High resolution elevation data is readily available these days. Common sources include airborne Lidar or photogrammetric processing, both of which result in a point cloud that can be rasterized to produce a product known as a DTM (bare earth) or a DSM (bare earth plus features). Digital Terrain Models are great for hydrological applications, landuse planning, or for mapping soils. Digital Surface Models can be used to check for vegetation encroachment along electrical transmission lines, or to perform viewshed analysis for hypothetical construction plans to check how a new building might affect existing residents’ view.
The Pixel Editor has a variety of tools to help you edit DTM’s and DSM’s. In the past, you could still incorporate a new proposed building into your DSM, but it wasn’t as simple and straight forward as it is now. It often required existing features and multiple Geoprocessing tools to achieve the result. The Pixel Editors interactive nature allows for fast modeling of new buildings or other structures. The Operations gallery provides tools for many other scenarios you may encounter.

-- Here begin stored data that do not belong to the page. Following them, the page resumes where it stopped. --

-- ==== Sys2Proof/Machine/Feed.lean ====
section
/-! DEFINITION. One Sample (43_step_and_feed.md R110), one clock cycle (70_reset_and_hazards.md R153), a chunk of
Samples (R112), the software wrapper of `feed` (60_exceptions.md R137) and construction (70_reset_and_hazards.md R150). -/

namespace Sys2Proof.Machine

/-- `step(σ, s)` of R110: the operation the Sample selects in the state, run. The output record is `out` of the next
state. -/
def takeSample (m : Masks) (x : Sample) (s : State) : Host.Outcome State Fault Refusal :=
  exec (s.operation m x) s

/-- A cycle that presents a Sample. -/
def Cycle.present (x : Sample) : Cycle := { rst := false, inValid := true, inSample := x }

/-- A cycle with in_valid = 0. -/
def Cycle.idle : Cycle := { rst := false, inValid := false, inSample := 0 }

/-- One clock cycle of R153: rst resets; otherwise in_valid decides between a step and holding with outputs 0. -/
def runCycle (m : Masks) (c : Cycle) (s : State) : Host.Outcome State Fault Refusal :=
  if c.rst then .next s.applyReset
  else if c.inValid then takeSample m c.inSample s
  else .next s.clearOut

/-- The next pending cycle runs. DESIGN CHOICE (log entry 4): where none is pending, the capture source presents no
Sample, which is a cycle with in_valid = 0. -/
def stepWith (m : Masks) (s : State) : Host.Outcome State Fault Refusal :=
  match s.input with
  | [] => runCycle m Cycle.idle s
  | c :: rest => runCycle m c { s with input := rest }

/-- `feed(σ, ss)` of R112: `step` over the Samples in order, giving the last state and the output records in order. -/
def feed (m : Masks) : List Sample → State → Host.Outcome (State × List OutRec) Fault Refusal
  | [], s => .next (s, [])
  | x :: xs, s =>
    match takeSample m x s with
    | .next t =>
      match feed m xs t with
      | .next (u, rs) => .next (u, t.out :: rs)
      | .fault r => .fault r
      | .refused r => .refused r
    | .fault r => .fault r
    | .refused r => .refused r

/-- A software wrapper that takes a buffer (`none` is the null pointer) and a size (60_exceptions.md R137, the spec's
D15): a malformed call is rejected before any Sample, so the caller's state stays as it was.
DESIGN CHOICE (log entry 9): a size beyond the buffer is out of range too. -/
def feedCall (m : Masks) (buffer : Option (List Sample)) (size : Int) (s : State) :
    Host.Outcome (State × List OutRec) Fault Refusal :=
  match buffer with
  | none => .fault .invalidArgument
  | some xs =>
    if 0 ≤ size ∧ size ≤ xs.length then feed m (xs.take size.toNat) s
    else .fault .invalidArgument

/-- Construction with the two masks (70_reset_and_hazards.md R150, R152): the reset state, or a refusal where the masks
are not legal (10_state.md R19, U1). The decoder built with legal masks `m` is `stepWith m`. -/
def construct (m : Masks) : Host.Outcome State Fault Refusal :=
  if masksLegal m then .next State.reset else .refused .illegalMasks

end Sys2Proof.Machine
end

Water bodies are notoriously problematic areas for Lidar due to the light absorption properties. Additionally, water bodies can have boats, buoys, or vegetation on or above the surface, where overhang from nearby trees can cause undesirable artifacts in the resulting raster dataset. Let’s look at how the Pixel Editor can address some of these situations. In the image below, we can see there is quite a bit of NoData off the coastal area. I addressed this by using the Fill Voids operator during my edit session.
In the next image we have a lake with a small island of vegetation. Along the shore there are some artifacts. Other anomalies can be found inside the lake boundary. Let’s assign a constant value to the lake and preserve the island using the Exclude Region Intersections option. In this case you need to draw two polygons; the lake shore and the island you want to preserve. Click the Retain button on the Pixel Editor tab so you can see both polygons. Then select the region that outlines the lake. The Set Average operation was used to level the lakes surface. It computes the average elevation and assigns all pixels in the region to the calculated value.
In the next example we can see things like cars and freeway signs impacting road conditions. Using the Average Filter or the Median Filter works really well on roadways to remove these surface features. Fixing roadways, bridges, and overpasses may be necessary to produce an acceptable elevation model to be used for orthorectification.
In this example we have some parcels that have been stripped of surface features using the Terrain Filter. Then I created a new building using the Add To operator, complete with an open atrium with a circular fountain and air conditioning units on the roof.
The Pixel Editor has some new functionality in ArcGIS Pro 2.5. Be sure to check it out as you continue to explore the Operations Gallery for elevation, imagery, and categorical data.